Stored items
★ ★ ★ ★ ★ ★ ★

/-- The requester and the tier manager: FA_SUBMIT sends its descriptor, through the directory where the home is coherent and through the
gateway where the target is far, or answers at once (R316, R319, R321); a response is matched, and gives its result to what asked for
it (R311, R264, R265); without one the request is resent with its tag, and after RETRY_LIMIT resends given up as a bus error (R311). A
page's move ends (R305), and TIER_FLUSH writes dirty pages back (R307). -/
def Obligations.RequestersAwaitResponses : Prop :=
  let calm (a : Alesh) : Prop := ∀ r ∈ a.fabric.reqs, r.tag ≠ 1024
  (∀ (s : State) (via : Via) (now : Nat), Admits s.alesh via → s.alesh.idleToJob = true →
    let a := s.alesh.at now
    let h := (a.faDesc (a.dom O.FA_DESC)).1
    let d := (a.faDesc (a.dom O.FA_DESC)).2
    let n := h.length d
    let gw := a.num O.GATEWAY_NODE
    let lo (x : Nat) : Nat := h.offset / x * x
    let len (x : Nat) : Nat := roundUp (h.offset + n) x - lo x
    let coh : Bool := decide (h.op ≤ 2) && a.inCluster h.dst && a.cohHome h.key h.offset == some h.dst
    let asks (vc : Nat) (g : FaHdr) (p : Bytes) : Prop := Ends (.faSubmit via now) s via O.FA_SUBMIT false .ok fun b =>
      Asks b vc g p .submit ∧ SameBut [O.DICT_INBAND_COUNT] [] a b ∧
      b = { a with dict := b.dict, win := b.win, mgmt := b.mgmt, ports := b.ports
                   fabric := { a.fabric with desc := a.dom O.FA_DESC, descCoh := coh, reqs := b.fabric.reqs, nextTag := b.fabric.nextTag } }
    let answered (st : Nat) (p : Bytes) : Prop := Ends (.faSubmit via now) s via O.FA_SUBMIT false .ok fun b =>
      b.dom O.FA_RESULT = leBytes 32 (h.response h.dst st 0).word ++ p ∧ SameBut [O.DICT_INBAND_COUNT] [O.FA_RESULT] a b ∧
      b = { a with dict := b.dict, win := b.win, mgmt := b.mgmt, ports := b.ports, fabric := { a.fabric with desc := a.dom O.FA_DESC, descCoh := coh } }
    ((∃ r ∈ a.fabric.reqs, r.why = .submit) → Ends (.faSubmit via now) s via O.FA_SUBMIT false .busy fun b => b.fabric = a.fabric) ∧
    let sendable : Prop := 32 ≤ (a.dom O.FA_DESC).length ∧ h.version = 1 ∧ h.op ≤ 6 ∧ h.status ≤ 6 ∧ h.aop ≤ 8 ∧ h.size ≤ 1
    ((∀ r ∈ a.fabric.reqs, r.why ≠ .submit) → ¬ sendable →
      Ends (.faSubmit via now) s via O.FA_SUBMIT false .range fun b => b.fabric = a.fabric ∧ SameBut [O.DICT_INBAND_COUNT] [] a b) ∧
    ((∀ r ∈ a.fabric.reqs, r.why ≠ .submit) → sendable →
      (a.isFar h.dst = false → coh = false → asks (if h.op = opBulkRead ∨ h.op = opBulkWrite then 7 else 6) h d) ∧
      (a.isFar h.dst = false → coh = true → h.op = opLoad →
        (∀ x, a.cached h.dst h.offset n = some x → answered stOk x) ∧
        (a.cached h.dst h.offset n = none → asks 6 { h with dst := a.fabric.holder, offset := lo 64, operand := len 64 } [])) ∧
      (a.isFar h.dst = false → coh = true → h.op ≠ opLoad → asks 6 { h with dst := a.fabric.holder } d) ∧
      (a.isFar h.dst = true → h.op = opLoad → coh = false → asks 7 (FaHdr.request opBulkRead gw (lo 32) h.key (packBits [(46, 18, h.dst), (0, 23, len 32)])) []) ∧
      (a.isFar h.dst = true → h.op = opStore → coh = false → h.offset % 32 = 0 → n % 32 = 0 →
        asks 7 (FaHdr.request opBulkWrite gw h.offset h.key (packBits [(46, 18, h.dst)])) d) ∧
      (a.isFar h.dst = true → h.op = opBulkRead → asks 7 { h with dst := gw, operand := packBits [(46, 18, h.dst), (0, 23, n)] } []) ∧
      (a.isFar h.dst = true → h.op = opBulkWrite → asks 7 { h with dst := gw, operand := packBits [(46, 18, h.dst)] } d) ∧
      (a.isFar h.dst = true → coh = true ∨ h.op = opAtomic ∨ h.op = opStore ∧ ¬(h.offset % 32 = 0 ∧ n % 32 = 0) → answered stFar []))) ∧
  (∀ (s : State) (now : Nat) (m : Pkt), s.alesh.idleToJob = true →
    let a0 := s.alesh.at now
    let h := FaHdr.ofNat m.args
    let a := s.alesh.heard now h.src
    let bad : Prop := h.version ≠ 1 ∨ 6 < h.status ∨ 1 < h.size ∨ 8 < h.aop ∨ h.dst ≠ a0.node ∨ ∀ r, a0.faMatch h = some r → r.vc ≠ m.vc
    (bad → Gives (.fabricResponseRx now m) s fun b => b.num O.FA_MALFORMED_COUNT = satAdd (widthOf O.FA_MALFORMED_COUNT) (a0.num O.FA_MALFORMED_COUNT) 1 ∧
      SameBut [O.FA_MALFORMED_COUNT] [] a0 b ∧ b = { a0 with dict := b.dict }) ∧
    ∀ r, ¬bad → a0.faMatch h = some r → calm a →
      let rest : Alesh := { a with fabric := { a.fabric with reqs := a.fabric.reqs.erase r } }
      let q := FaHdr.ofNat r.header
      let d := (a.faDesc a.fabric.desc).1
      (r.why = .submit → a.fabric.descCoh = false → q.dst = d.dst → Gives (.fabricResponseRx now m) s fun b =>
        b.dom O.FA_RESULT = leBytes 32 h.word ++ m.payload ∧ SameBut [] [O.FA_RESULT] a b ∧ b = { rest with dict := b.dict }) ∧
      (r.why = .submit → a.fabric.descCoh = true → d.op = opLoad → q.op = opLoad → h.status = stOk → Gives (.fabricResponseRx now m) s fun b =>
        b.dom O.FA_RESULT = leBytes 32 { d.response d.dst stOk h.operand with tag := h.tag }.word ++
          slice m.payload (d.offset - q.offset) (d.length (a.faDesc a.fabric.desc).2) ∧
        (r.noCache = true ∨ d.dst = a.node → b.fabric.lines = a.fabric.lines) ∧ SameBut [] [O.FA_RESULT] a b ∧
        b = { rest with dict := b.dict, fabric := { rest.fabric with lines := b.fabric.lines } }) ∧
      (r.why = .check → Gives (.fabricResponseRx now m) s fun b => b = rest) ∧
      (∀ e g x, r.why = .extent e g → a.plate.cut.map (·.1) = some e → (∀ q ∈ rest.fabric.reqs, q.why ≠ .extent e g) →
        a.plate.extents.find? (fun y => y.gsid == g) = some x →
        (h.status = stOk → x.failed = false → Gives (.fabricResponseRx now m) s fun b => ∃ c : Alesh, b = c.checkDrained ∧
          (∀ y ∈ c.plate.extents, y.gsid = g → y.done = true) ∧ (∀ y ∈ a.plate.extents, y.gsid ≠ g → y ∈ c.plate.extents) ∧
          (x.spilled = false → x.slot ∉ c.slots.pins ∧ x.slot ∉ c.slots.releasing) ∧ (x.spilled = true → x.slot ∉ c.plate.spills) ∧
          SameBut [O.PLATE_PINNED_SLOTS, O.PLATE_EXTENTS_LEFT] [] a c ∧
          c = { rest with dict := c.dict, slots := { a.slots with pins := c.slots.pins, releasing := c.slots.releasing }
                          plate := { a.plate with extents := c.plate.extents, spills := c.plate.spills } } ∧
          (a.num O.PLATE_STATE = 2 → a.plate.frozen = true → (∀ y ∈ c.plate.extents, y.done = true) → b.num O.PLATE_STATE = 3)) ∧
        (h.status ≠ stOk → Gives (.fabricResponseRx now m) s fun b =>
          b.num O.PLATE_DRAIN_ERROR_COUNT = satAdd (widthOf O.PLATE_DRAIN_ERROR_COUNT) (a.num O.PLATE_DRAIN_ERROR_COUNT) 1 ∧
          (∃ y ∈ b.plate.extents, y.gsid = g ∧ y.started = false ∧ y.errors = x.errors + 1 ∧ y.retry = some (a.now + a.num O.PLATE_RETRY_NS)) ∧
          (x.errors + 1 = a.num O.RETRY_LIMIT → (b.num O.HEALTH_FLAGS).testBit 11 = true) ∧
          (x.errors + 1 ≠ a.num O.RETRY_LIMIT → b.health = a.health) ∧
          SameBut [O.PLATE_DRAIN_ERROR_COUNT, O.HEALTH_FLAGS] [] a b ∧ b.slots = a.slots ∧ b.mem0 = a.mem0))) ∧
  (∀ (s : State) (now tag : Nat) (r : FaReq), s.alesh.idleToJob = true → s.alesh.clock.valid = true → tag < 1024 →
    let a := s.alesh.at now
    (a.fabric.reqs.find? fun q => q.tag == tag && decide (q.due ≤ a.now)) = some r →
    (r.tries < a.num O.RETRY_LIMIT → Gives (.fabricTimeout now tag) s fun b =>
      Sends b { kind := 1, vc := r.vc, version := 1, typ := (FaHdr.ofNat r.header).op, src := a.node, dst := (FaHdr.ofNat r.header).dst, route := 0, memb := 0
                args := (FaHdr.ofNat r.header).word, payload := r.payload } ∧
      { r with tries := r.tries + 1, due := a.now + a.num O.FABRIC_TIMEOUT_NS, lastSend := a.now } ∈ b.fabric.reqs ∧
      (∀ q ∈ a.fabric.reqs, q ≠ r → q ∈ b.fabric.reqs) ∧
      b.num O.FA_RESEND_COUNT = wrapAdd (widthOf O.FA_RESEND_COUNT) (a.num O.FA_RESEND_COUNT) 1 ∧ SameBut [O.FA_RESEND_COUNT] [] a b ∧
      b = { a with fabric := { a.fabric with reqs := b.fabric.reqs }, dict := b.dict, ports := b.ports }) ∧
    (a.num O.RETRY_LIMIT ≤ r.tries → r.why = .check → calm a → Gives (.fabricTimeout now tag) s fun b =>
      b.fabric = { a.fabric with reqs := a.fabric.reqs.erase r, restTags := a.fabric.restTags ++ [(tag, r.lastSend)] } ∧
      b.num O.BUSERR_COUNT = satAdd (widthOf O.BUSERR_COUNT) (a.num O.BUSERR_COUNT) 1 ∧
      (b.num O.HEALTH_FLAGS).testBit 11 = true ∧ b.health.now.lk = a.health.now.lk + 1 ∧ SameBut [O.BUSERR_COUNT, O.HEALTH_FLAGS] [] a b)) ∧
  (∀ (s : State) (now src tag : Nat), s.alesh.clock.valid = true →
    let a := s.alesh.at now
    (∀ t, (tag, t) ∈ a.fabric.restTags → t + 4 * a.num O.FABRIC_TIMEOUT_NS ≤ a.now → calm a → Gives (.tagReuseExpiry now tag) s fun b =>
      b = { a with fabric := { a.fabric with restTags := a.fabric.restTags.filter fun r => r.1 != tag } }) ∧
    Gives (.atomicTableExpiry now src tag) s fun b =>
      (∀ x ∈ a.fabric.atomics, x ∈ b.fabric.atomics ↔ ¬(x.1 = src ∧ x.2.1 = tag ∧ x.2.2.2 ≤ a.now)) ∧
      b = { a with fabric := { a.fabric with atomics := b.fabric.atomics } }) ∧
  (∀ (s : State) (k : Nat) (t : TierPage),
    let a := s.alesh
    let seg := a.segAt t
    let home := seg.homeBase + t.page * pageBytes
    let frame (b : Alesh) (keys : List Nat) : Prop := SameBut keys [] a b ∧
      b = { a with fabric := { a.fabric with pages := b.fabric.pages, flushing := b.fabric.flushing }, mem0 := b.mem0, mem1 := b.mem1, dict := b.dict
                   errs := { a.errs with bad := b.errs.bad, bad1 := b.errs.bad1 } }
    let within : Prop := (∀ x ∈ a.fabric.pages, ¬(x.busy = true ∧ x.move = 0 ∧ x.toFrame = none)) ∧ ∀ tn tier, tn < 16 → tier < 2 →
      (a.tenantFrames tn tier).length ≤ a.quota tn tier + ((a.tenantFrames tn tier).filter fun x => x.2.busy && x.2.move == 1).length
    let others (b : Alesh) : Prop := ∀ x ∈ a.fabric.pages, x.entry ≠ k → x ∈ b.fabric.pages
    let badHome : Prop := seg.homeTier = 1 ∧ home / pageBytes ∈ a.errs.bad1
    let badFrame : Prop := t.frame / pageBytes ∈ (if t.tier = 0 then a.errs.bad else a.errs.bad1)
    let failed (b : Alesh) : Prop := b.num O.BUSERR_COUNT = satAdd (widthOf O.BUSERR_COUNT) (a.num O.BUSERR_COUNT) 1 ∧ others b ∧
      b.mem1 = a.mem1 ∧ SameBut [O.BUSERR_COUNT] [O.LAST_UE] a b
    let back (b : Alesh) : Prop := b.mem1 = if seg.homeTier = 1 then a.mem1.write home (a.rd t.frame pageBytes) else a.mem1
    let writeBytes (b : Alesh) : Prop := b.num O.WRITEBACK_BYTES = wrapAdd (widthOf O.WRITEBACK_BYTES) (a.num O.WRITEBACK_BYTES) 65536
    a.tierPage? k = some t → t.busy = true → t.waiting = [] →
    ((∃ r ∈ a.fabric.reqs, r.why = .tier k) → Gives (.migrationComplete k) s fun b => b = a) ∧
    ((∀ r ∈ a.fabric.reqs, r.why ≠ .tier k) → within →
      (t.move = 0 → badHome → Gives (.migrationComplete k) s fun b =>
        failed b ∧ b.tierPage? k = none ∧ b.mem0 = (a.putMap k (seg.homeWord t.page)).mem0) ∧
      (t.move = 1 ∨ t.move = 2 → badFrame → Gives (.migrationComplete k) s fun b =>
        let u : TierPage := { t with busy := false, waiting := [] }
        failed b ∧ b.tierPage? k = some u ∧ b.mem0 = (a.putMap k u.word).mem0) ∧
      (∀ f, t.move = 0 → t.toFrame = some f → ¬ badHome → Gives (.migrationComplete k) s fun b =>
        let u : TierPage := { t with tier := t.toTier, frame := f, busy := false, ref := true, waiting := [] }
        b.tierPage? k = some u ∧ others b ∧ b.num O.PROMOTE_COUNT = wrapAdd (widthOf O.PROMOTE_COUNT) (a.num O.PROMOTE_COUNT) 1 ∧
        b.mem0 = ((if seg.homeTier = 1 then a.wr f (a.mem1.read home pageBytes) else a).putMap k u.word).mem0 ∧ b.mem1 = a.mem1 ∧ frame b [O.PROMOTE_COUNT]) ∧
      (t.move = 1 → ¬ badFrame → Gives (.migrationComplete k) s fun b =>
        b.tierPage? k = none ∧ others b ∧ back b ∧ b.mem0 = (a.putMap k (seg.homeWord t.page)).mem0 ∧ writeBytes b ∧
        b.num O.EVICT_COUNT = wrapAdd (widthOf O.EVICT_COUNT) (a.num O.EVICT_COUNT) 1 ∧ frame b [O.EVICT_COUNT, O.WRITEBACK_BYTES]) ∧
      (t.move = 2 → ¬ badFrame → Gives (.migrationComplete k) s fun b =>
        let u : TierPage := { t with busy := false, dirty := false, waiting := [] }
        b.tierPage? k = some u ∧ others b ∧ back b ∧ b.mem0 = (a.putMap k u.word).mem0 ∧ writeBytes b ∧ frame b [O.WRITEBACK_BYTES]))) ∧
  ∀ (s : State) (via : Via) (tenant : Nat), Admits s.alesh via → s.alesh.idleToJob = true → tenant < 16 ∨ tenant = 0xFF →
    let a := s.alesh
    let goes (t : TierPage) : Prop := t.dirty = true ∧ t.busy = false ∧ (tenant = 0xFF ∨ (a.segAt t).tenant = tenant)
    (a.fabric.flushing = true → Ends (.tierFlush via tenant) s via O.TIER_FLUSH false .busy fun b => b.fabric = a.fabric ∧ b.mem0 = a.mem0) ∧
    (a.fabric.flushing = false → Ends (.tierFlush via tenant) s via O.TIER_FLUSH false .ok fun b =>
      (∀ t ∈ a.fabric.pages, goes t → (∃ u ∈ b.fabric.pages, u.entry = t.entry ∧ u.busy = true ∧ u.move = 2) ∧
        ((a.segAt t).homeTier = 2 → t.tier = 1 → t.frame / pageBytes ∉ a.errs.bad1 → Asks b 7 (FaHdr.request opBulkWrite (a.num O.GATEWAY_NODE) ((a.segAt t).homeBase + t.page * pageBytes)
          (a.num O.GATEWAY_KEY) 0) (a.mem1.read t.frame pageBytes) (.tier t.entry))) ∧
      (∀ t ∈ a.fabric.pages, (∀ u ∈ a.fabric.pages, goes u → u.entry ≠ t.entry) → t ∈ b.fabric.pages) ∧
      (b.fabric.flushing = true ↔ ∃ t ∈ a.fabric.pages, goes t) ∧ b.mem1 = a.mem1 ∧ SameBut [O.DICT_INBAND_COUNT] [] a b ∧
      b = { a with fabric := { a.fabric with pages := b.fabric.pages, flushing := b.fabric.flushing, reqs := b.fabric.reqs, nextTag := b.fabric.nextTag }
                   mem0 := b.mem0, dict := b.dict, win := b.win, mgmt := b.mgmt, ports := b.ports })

★ ★ ★ ★ ★ ★ ★

ABOUT THIS EXERCISE
List each line of the records that holds the string "header".

EXERCISE RESULT
      let q := FaHdr.ofNat r.header
      Sends b { kind := 1, vc := r.vc, version := 1, typ := (FaHdr.ofNat r.header).op, src := a.node, dst := (FaHdr.ofNat r.header).dst, route := 0, memb := 0
                args := (FaHdr.ofNat r.header).word, payload := r.payload } ∧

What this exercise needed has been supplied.